Lunes, 16.09.2019 - 07:46 h

El Consejo de Ministros decidirá qué hacer con el "Fortuna"

El Consejo de Ministros decidirá en última instancia qué hacer con el yate "Fortuna", la emblemática embarcación a cuyo uso ha renunciado el Rey, una vez que el Consejo de Administración de Patrimonio Nacional apruebe la desafectación del bien requerida por el Monarca a través del jefe de la Casa Real.

Madrid, 16 may.- El Consejo de Ministros decidirá en última instancia qué hacer con el yate "Fortuna", la emblemática embarcación a cuyo uso ha renunciado el Rey, una vez que el Consejo de Administración de Patrimonio Nacional apruebe la desafectación del bien requerida por el Monarca a través del jefe de la Casa Real.

Fuentes de Patrimonio Nacional han explicado hoy a EFE que, una vez comunicada por Rafael Spottorno, jefe de la Casa del Rey, la decisión de Don Juan Carlos de renunciar a la utilización del barco, corresponde a su Consejo de Administración aprobar la medida.

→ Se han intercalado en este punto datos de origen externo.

/-- CANopen: USDO reads and writes, the commit of its stage, RPDOs, NMT and the heartbeat (R83, R84, R85, R87,
03_object_dictionary.md). -/
def Obligations.CanopenCommandsComplete : Prop :=
  ∀ (s : State) (t i sub tick n : Nat) (data : List Byte) (last : Bool) (e : Dev) (v : Byte),
    let d := s.found t
    (d.alive = true → d.canSends = true → d.readStatus i sub = stOk →
      exec (.usdoRead t i sub) s = .next { s with dev := (d.send (.usdo 0 (d.readObj i sub))).readEffect i sub }) ∧
    (d.alive = true → d.canSends = true → d.readStatus i sub ≠ stOk →
      exec (.usdoRead t i sub) s = .next { s with
        dev := d.send (.usdo (d.abortCode false i (d.readStatus i sub)) []) }) ∧
    (d.alive = true → d.canSends = true → Dev.usdoWritten s.mem i sub data last d = (stOk, e) →
      exec (.usdoWrite t i sub data last) s = .next { s with dev := e.send (.usdo 0 []) }) ∧
    (d.alive = true → d.canSends = true → d.pwr.state = 0 → d.valueStatus d.canBy.level 0x2043 6 (leBytes 8 tick) = stOk →
      tick < 2 ^ 64 →
      let r := ({ d with canStage := [] } : Dev).commit d.canSess (d.rd 0x2043 7) tick d.canStage
      (r.1.st = stOk → exec (.canopenCommitTick t tick) s = .next { s with
        dev := (r.2.wr 0x2043 8 r.1.num).send (.usdo 0 []) }) ∧
      (r.1.st ≠ stOk → exec (.canopenCommitTick t tick) s = .next { s with
        dev := r.2.send (.usdo (d.abortCode true 0x2043 r.1.st) []) })) ∧
    (d.alive = true → d.canSends = true → n < 8 → d.pdoOn (0x1400 + n) = true →
      (d.mapping (0x1600 + n)).foldl (fun a m => a + m.2.2) 0 ≤ data.length →
      exec (.rpdoReceived t n data) s = .next { s with dev := Dev.rpdoWrite s.mem (d.mapping (0x1600 + n)) data d }) ∧
    (d.alive = true → d.bootRd 0x2043 1 ≠ 0 →
      exec (.nmtCommand t .start) s = .next { s with dev := { d with nmt := .operational } } ∧
      exec (.nmtCommand t .stop) s = .next { s with dev := { d with nmt := .stopped } } ∧
      exec (.nmtCommand t .preOperational) s = .next { s with dev := { d with nmt := .preOperational } } ∧
      ∀ c, c = .resetNode ∨ c = .resetCommunication → ∃ u, exec (.nmtCommand t c) s = .next u ∧ u.mem = s.mem ∧
        u.dev.nmt = .preOperational ∧ u.dev.outbox = [.can (0x700 + d.bootRd 0x2043 2) [0]] ∧
        u.dev.pwr = s.dev.pwr ∧ u.dev.sessions = s.dev.sessions) ∧
    (d.alive = true → d.bootRd 0x2043 1 ≠ 0 → d.rd 0x1017 0 ≠ 0 →
      exec (.producerHeartbeat t) s = .next { s with dev := d.send (.can (0x700 + d.bootRd 0x2043 2) [nmtByte d.nmt]) }) ∧
    (d.alive = true → d.canSends = true → d.readStatus i sub = stOk → i ≠ 0x2300 →
      ∃ u, exec (.usdoRead t i sub) s = .next u ∧ u.mem = s.mem ∧ u.dev.regs = s.dev.regs ∧
        u.dev.outbox = [.usdo 0 (d.readObj i sub)]) ∧
    (d.alive = true → d.canSends = true → d.valueStatus d.canBy.level 0x2043 7 [v] = stOk →
      (∃ u, exec (.usdoWrite t 0x2043 7 [v] true) s = .next u ∧ u.mem = s.mem ∧ u.dev.rd 0x2043 7 = v.toNat ∧
        u.dev.outbox = [.usdo 0 []]) ∧
      (n < 8 → d.pdoOn (0x1400 + n) = true → d.mapping (0x1600 + n) = [(0x2043, 7, 1)] →
        ∃ u, exec (.rpdoReceived t n [v]) s = .next u ∧ u.mem = s.mem ∧ u.dev.rd 0x2043 7 = v.toNat)) ∧
    (d.alive = true → d.canSends = true → d.pwr.state = 0 → d.valueStatus d.canBy.level 0x2043 6 (leBytes 8 tick) = stOk →
      tick < 2 ^ 64 → d.duplex = false → d.canStage ≠ [] →
      let f : Dev := { d with canStage := [] }
      let w := d.rd 0x2043 7
      let j := f.jobResults (f.setRecs d.canStage) d.canStage
      f.commitStatus w tick d.canStage = stOk → (j.admitAt (j.tickTime w tick) d.canStage).st = stOk →
      ∃ u, exec (.canopenCommitTick t tick) s = .next u ∧ u.mem = s.mem ∧ u.dev.canStage = [] ∧
        u.dev.batches = d.batches ++
          [{ num := d.batchNum + 1, sess := d.canSess, wing := w, tick := tick, recs := d.canStage }] ∧
        u.dev.rd 0x2043 8 = d.batchNum + 1 ∧ u.dev.outbox = [.usdo 0 []])

/-- Level keys, saving and its end, and the defaults (R69, R70, R71, R72, R76, 03_object_dictionary.md). -/
def Obligations.PersistentObjectsCompleteTheirCommands : Prop :=
  ∀ (s : State) (t level sig k : Nat) (by_ : Requester) (key : List Byte) (x : Saved),
    let d := s.found t
    (d.grants by_ 0x2041 (level % 4 + 1) key → ∃ u, exec (.levelKeyWrite t by_ level key) s = .next u ∧ u.mem = s.mem ∧
      u.dev.rdd 0x2041 (level % 4 + 1) = key) ∧
    (d.grants by_ 0x1010 1 (leBytes 4 sig) → sig ≠ 0x65766173 →
      exec (.saveAll t by_ sig) s = .next { s with dev := d.send (.answer by_ stRange none) }) ∧
    (d.grants by_ 0x1010 1 (leBytes 4 0x65766173) → d.anyRuns [4, 5, 9] = false → d.idleSlot = some k →
      ∃ u, exec (.saveAll t by_ 0x65766173) s = .next u ∧ u.mem = s.mem ∧ u.dev.saving = some d.captureSaved ∧
        u.dev.rd 0x2045 4 = k ∧ u.dev.slotState k = 1 ∧ u.dev.rd (0x2080 + k) 1 = 9 ∧ u.dev.flash = s.dev.flash) ∧
    (d.alive = true → d.slotOfKind 9 = some k → d.saving = some x → ∃ u, exec (.saveDone t 0) s = .next u ∧ u.mem = s.mem ∧
      u.dev.saving = none ∧ u.dev.slotState k = 2 ∧ u.dev.rd 0x2045 2 = time48 t ∧
      u.dev.flash = { d.flash with
        saves := Tab.setD d.flash.saves ((d.newestSave []).elim 0 fun c => 1 - c.1) (some x) none }) ∧
    (d.grants by_ 0x1011 1 (leBytes 4 sig) → sig ≠ 0x64616F6C →
      exec (.loadDefaults t by_ sig) s = .next { s with dev := d.send (.answer by_ stRange none) }) ∧
    (d.grants by_ 0x1011 1 (leBytes 4 0x64616F6C) → d.duplex = false →
      ∃ u, exec (.loadDefaults t by_ 0x64616F6C) s = .next u ∧ u.mem = s.mem ∧ u.dev.flash = s.dev.flash ∧
        ∀ i sub (r : Row), sub < 256 → objRow i sub = some r → r.com = .p →
          u.dev.rd i sub = regDefault (regKey i sub 0) ∧ u.dev.rdd i sub = domDefault (domKey i sub 0))

/-- A refused access changes no byte and no write queue, and is answered as refused (R324, R329, R330, R331,
15_access_control.md). -/
def Obligations.AnAccessIsRefusedWhole : Prop :=
  ∀ (s : State) (t : Nat) (a : Access) (o : MemObs),
    let d := s.found t
    d.memUp = true → accFits a = true →
    (d.checkAccess a = none ↔ ∀ k, k < (a.addr % 4096 + a.len + 4095) / 4096 →
      (d.checkPage a ((a.addr / 4096 + k) * 4096)).kind = 0) ∧
    ∀ ffb v, d.checkAccess a = some (ffb, v) →
      v.kind ≠ 0 ∧ v = d.checkPage a (ffb / 4096 * 4096) ∧ a.addr ≤ ffb ∧ ffb < a.addr + a.len ∧
      (∀ b, a.addr ≤ b → b < ffb → b / 4096 ≠ ffb / 4096 → (d.checkPage a (b / 4096 * 4096)).kind = 0) ∧
      ∃ u : State, exec (.fabricAccess t a o) s = .next u ∧ u.mem = s.mem ∧ u.dev.pcs = s.dev.pcs ∧
        u.dev.words = s.dev.words ∧
        u.dev.outbox.getLast? = some (if a.op = 1 then .fabric (accReq a) "write refused" [] []
          else .fabric (accReq a) "read refused" [] (List.range ((a.addr % 32 + a.len + 31) / 32)))

/-- Allowed accesses, their retirement, the swap of an active set, and the clearing of violations (R306, R307,
R324, R335, R336, R337, R338, 15_access_control.md, 14_memory.md). -/
def Obligations.AllowedAccessesComplete : Prop :=
  ∀ (s : State) (t p w off : Nat) (a : Access) (o : MemObs) (by_ : Requester) (mask : Nat) (data : List Byte),
    let d := s.found t
    let x := d.part p
    let row := slice (d.rdd 0x2044 2) (16 * w) 16
    (d.memUp = true → accFits a = true → d.checkAccess a = none →
      (a.op = 1 → hbmOf a.addr = none → exec (.fabricAccess t a o) s = .next { s with
        dev := ((d.inFlight a).outsideWrite a.addr (padTo a.len a.data)).send (.fabric (accReq a) "written" [] []) }) ∧
      (a.op = 1 → (hbmOf a.addr).isSome = true →
        let r := ((d.inFlight a).activates a o.acts).memWrite s.mem a.addr (padTo a.len a.data)
        exec (.fabricAccess t a o) s = .next { s with
          dev := r.1.send (.fabric (accReq a) "written" [] []), mem := r.2 }) ∧
      (a.op ≠ 1 → (hbmOf a.addr).isSome = true →
        let r := ((d.inFlight a).activates a o.acts).memRead s.mem a.addr a.len (accReq a) o.errs
        exec (.fabricAccess t a o) s = .next { s with
          dev := (if r.2.1.isEmpty then r.2.2 else r.2.2.denied a).send (.fabric (accReq a) "read" r.1 r.2.1) }) ∧
      (a.op ≠ 1 → hbmOf a.addr = none → ∃ u, exec (.fabricAccess t a o) s = .next u ∧ u.mem = s.mem ∧
        u.dev.outbox = [.fabric (accReq a) "read" ((List.range a.len).map fun k =>
          (((d.inFlight a).freeBytes a.len).2.outsideByte (a.addr + k)).getD
            (((d.inFlight a).freeBytes a.len).1.getD k 0)) []])) ∧
    (d.alive = true → x.old = 0 → exec (.accessRetire t p) s = .next { s with
      dev := d.setPart p { x with flying := x.flying - 1 } }) ∧
    (d.alive = true → 0 < x.old → exec (.accessRetire t p) s = .next { s with
      dev := (d.setPart p { x with old := x.old - 1 }).drained p }) ∧
    (d.alive = true → p < 16 → x.next ≠ 0 → ∃ u, exec (.curatorSwapPoint t p) s = .next u ∧ u.mem = s.mem ∧
      u.dev.regs = s.dev.regs ∧ (u.dev.part p).set = x.next - 1 ∧ (u.dev.part p).next = 0 ∧
      (u.dev.part p).old = x.old + x.flying ∧ (u.dev.part p).flying = 0 ∧ (u.dev.part p).swapAt = t ∧
      (u.dev.part p).swaps = (x.swaps + 1) % 2 ^ 32) ∧
    (d.alive = true → p < 16 → x.next ≠ 0 → x.asked + 1000000 ≤ t → exec (.swapLate t p) s = .next { s with
      dev := d.raise uFabric 0x0F03 p ((t - x.asked) / 1000000) sevDegraded }) ∧
    (d.grants by_ 0x2504 3 (leBytes 4 mask) → mask < 2 ^ 21 →
      ∃ u, exec (.violationClear t by_ mask) s = .next u ∧ u.mem = s.mem ∧ u.dev.outbox = [.answer by_ stOk none] ∧
        ∀ q, q < 21 →
          (mask.testBit q = true → u.dev.rdc 0x2504 1 q = [] ∧ u.dev.rdf 0x2504 2 (2 * q) = 0) ∧
          (mask.testBit q = false → u.dev.rdc 0x2504 1 q = d.rdc 0x2504 1 q ∧
            u.dev.rdf 0x2504 2 (2 * q) = d.rdf 0x2504 2 (2 * q)) ∧
          u.dev.rdf 0x2504 2 (2 * q + 1) = d.rdf 0x2504 2 (2 * q + 1)) ∧
    (d.memUp = true → d.bootRd 0x2044 1 ≠ 0 → (fieldAt row 14 2).testBit 0 = false ∨ fieldAt row 8 4 < off + data.length →
      exec (.pcieWindowWrite t w off data) s = .next { s with
        dev := d.wr 0x2044 3 (satInc 32 (d.rd 0x2044 3)) }) ∧
    (d.memUp = true → d.bootRd 0x2044 1 ≠ 0 → (fieldAt row 14 2).testBit 0 = true → off + data.length ≤ fieldAt row 8 4 →
      data ≠ [] → data.length ≤ 256 →
      let r := d.access s.mem { cls := clsPcie, inst := w, mode := 0, op := 1, addr := fieldAt row 0 8 + off,
                                len := data.length, data := data } { errs := [], acts := [] }
      exec (.pcieWindowWrite t w off data) s = .next { s with dev := r.1, mem := r.2 }) ∧
    (d.memUp = true →
      let b : Access := { cls := clsPcie, inst := w, mode := 0, op := 1, addr := fieldAt row 0 8 + off
                          len := data.length, data := data }
      let wrote := fun (u : State) (a : Access) => u.mem = s.mem ∧ ∀ j, j < 32 →
        (u.dev.wordBytes u.mem (a.addr / 32)).getD j 0 =
          if a.addr % 32 ≤ j ∧ j < a.addr % 32 + a.len then a.data.getD (j - a.addr % 32) 0
          else (d.wordBytes s.mem (a.addr / 32)).getD j 0
      let inWord := fun (a : Access) => d.checkAccess a = none ∧ (hbmOf a.addr).isSome = true ∧
        a.addr % 32 + a.len ≤ 32 ∧ (d.pc (placeOf (a.addr / 32 * 32)).pc).state = 0 ∧
        (d.pc (placeOf (a.addr / 32 * 32)).pc).queue.length < 47
      (accFits a = true → a.op = 1 → a.data.length = a.len → inWord a →
        ∃ u, exec (.fabricAccess t a o) s = .next u ∧ wrote u a) ∧
      (d.bootRd 0x2044 1 ≠ 0 → (fieldAt row 14 2).testBit 0 = true → off + data.length ≤ fieldAt row 8 4 → data ≠ [] →
        inWord b → ∃ u, exec (.pcieWindowWrite t w off data) s = .next u ∧ wrote u b))

/-- A read gives each byte the newest write that its controller has accepted, and draining changes no read (R306,
R307, 14_memory.md). -/
def Obligations.AReadSeesTheNewestAcceptedWrite : Prop :=
  (∀ (d : Dev) (mem : Mem) (w off : Nat) (data : List Byte),
    (d.pc (placeOf (w * 32)).pc).state = 0 → (d.pc (placeOf (w * 32)).pc).queue.length < 47 →
    off + data.length ≤ 32 →
    (d.acceptWrite mem w off data).2 = mem ∧
    ∀ j, j < 32 → ((d.acceptWrite mem w off data).1.wordBytes mem w).getD j 0 =
      if off ≤ j ∧ j < off + data.length then data.getD (j - off) 0 else (d.wordBytes mem w).getD j 0) ∧
  ∀ (d : Dev) (mem : Mem) (w : Nat),
    (∀ p q, p < 64 → q ∈ (d.pc p).queue → p = (placeOf (q.word * 32)).pc ∧ q.off + q.data.length ≤ 32) →
    d.words = [] → (∀ p, (d.pc p).poison = false) → ((d.drainAll mem).1.wordBytes (d.drainAll mem).2 w) = d.wordBytes mem w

Una vez que el presidente de este organismo, José Rodríguez-Spiteri, ha recibido la comunicación de Spottorno, el asunto se incluirá en el orden del día de la próxima reunión del Consejo de Administración, que se celebrará el próximo martes.

A partir de ese momento, y confirmada la desafectación, el expediente quedará en manos del Ministerio de la Presidencia, del cual depende Patrimonio, y su responsable, la vicepresidenta del Gobierno, Soraya Sáenz de Santamaría, lo pondrá sobre la mesa del Consejo de Ministros.

De este modo, será el Gobierno quien tendrá que acordar cuál será el destino final del yate, para ponerlo al servicio del Estado o para venderlo o subastarlo, si así lo creyera conveniente.

El "Fortuna", un yate de alta velocidad y 41 metros de eslora, fue donado en 2000 para uso de la Familia Real por la Fundación Turística y Cultural de las Islas Baleares, integrada por un grupo de empresarios, entre ellos los responsables de Sol Meliá, Barceló, Globalia, la Caixa y la Caja de Ahorros de Baleares "Sa Nostra".

Fue construido en los astilleros públicos de Bazán, costó unos 3.000 millones de pesetas (equivalentes a 18 millones de euros) y en su tiempo pasaba por ser el yate de recreo más rápido de su categoría.